I am not sure it is useful to rail against the over commercialism of Christmas because it is the world that we live in.
It is a world so loved by God that he gave us his son to be our savior.
And Jesus presence in our world, in our lives is what changes everything.
It is what takes it from chaos to calm from fear to peace.
Jesus takes what is sin and makes it forgiveness.
Therefore we can embrace Christmas, all of it, instead of feeling guilty that we are not being more holy.
Because the Christmas story tells us that the holy shows up in what is thought to be unholy.
God shows up to shepherds in a manger, to a teenager mother, in a baby, to you and me.
What brings calm into our lives is not our actions not rejecting Christmas, not rejecting consumerism, but the redeeming grace of God.
Jesus is welcomed here.
Into our lives filled with busyness, with shopping, parties, and trees the savior is born.
So where has Jesus been for you this Christmas?
Where have you welcomed Jesus into your life so that he can save and redeem your life?
The theologian Meister Ekhart said, “What good is it that Mary gave birth to Christ so many years ago if we do not give birth to him today?”
In faith welcome Jesus into your life, because Jesus will bring calm and peace into your life.
What are the parts of your life that need saving?
What are the parts that need redeeming?
Jesus is welcomed here.
This week on NPR I was listening to segment where people would call in and tell stories about gifts they received.
All of the stories were heartwarming and really inspiring.
One of the callers told of when she was in second grade.

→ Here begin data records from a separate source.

/-- The ledger's own state. -/
structure Ledger where
  /-- Next plan ID to assign. -/
  nextPlan : U32 := 1
  /-- Plans in acceptance order. -/
  plans : List Plan := []
  /-- Areas: holder and conflicts reported, (0x3000 + i):06 and :07. -/
  conflictsOf : Table U32 := []
  /-- 0x2011:10 to :17. -/
  checked : U32 := 0
  committed : U32 := 0
  conflicts : U32 := 0
  late : U32 := 0
  /-- Box tests of the present tick and of the last one (R165). -/
  tests : Nat := 0
  testsLast : Nat := 0
  testsPeak : Nat := 0
  excursions : U32 := 0
  stopping : U32 := 0
  /-- Lanes whose stopping envelopes wait for their check (R153). -/
  stopChecks : List Nat := []
  /-- Regions of neighbours, by pair. -/
  neighbours : Table Neighbour := []
  /-- 0x2013:10 to :13. -/
  requested : U32 := 0
  granted : U32 := 0
  refused : U32 := 0
  expired : U32 := 0
  /-- The cutoffs of the present tick have passed (R33). -/
  profileClosed : Bool := false
  ledgerClosed : Bool := false
  deriving DecidableEq, Repr

/-! ## Halt -/

/-- One burst (R224): halt ID, records it announces, instant of the first transmission, next repetition. -/
structure Burst where
  haltId : U16
  site : Bool
  cell : Bool
  lanes : List Nat
  next : Nat
  /-- Drawn delays of the repetitions, one each, 0 to 40 tenths of a millisecond (R225). -/
  delay : Nat
  /-- Instant of the first transmission, ns of the tick source. -/
  began : Int := 0
  deriving DecidableEq, Repr

/-- A resume that waits for the boundary (R232): scope 1 lane, 2 cell, 3 site; the lane; the request, none for a local
press; its stamp. -/
structure Resume where
  scope : Nat
  lane : Nat
  req : Option Req
  /-- Arrival, ns of the tick source. -/
  instant : Int
  deriving DecidableEq, Repr

/-- The first party of a two-party resume (R231). -/
structure HalfResume where
  host : Bool
  /-- End of the window, ns of the tick source. -/
  until_ : Int
  deriving DecidableEq, Repr

/-- The halt chain. Records of lanes stand in their lanes. -/
structure Halt where
  /-- 0x2210:01 and :02. -/
  site : U16 := 0xFF00
  cell : U16 := 0xFF00
  /-- Host cell, host site, partner cell, partner site sources (bits 2 to 5 of 0x2210:03). -/
  hostCell : Bool := false
  hostSite : Bool := false
  partnerCell : Bool := false
  partnerSite : Bool := false
  /-- Contact sources 1 and 2 (bits 0 and 1). -/
  contact1 : Bool := false
  contact2 : Bool := false
  haltId : U16 := 0
  latency : Nat := 0
  decided : U32 := 0
  lateWork : U32 := 0
  lineFaults : U32 := 0
  /-- 0x2210:0A. -/
  silent : Bool := false
  /-- SITE_HALT_N: line state low as filtered, agreeing samples, last sample. -/
  lineLow : Bool := false
  lineRun : Nat := 0
  lastSample : Bool := false
  /-- This unit drives the line (bit 7). -/
  driving : Bool := false
  stuck : Bool := false
  /-- Slices the line has read low with no unit reporting that it drives it. -/
  lowFor : Nat := 0
  /-- Other units that report they drive: address to slices since their last SITE_LINE (R235). -/
  drivers : Table Nat := []
  bursts : List Burst := []
  resumes : List Resume := []
  /-- Half-resumed records: 0 site, 1 cell, 2 + n lane n. -/
  half : Table HalfResume := []
  /-- Halt IDs of the records in force: 0 site, 1 cell, 2 + n lane n (R217). -/
  ids : Table U16 := []
  /-- Tick in which each record's present decision fell (R151). -/
  decidedAt : Table U32 := []
  deriving DecidableEq, Repr

/-! ## Air (08, 09, 10) -/

/-- One carriageway (R275, R282 to R284, R305). -/
structure Carriageway where
  headerErrors : U32 := 0
  sent : U32 := 0
  deferred : U32 := 0
  skipped : U32 := 0
  carried : U32 := 0
  contention : U32 := 0
  late : U32 := 0
  /-- Retries made in this tick; the assessment of this tick is over. -/
  tries : Nat := 0
  closed : Bool := true
  /-- Microseconds from the end of the first observation of this tick to that of the next one due (R282). -/
  wait : Nat := 0
  /-- The payload of this tick was not assembled in time (R33). -/
  beaconOnly : Bool := false
  /-- This tick's downlink was skipped. -/
  skippedNow : Bool := false
  /-- Downlinks skipped since the last one sent. -/
  skipRun : U32 := 0
  /-- Lanes newly covered since the last downlink, and whether a halt was decided since (R315). -/
  covered : List Nat := []
  haltOwed : Bool := false
  /-- Notices still to go in a broadcast frame (R316). -/
  notices : List Bytes := []
  deriving DecidableEq, Repr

She noticed that the biggest present under the tree that year was for her.
It was from her godfather.
It was a globe and a Graham’s guide to the galaxy.
She said that her godfather “really got her”.
She still has the book and today she runs the Christa McAuliffe planetarium here in Concord.
She said it was the perfect gift.
Tonight we have been given the perfect gift.
God knows us so well that he gave all of us what we need.
Whatever it is that has been going on in your life God sent his son to save us, to give us peace.
What a perfect gift.
Jesus is welcomed here because Jesus is the perfect gift for us and our lives.
Jesus takes away the sin, guilt, fear, and worry.
And Jesus replaces it with peace calm.
With a silent night in a stable with teenage parents, and shepherds that visit.
Jesus replaces the darkness of the world with light.
As Isaiah foretold, “The people that walked in darkness have seen a great light.”
Tonight the darkness has lifted and God has given us the perfect present, the one we all need the one that sheds light on our lives.
So tonight open your hearts, minds, and spirit and in faith welcome Jesus Christ your savior into your life.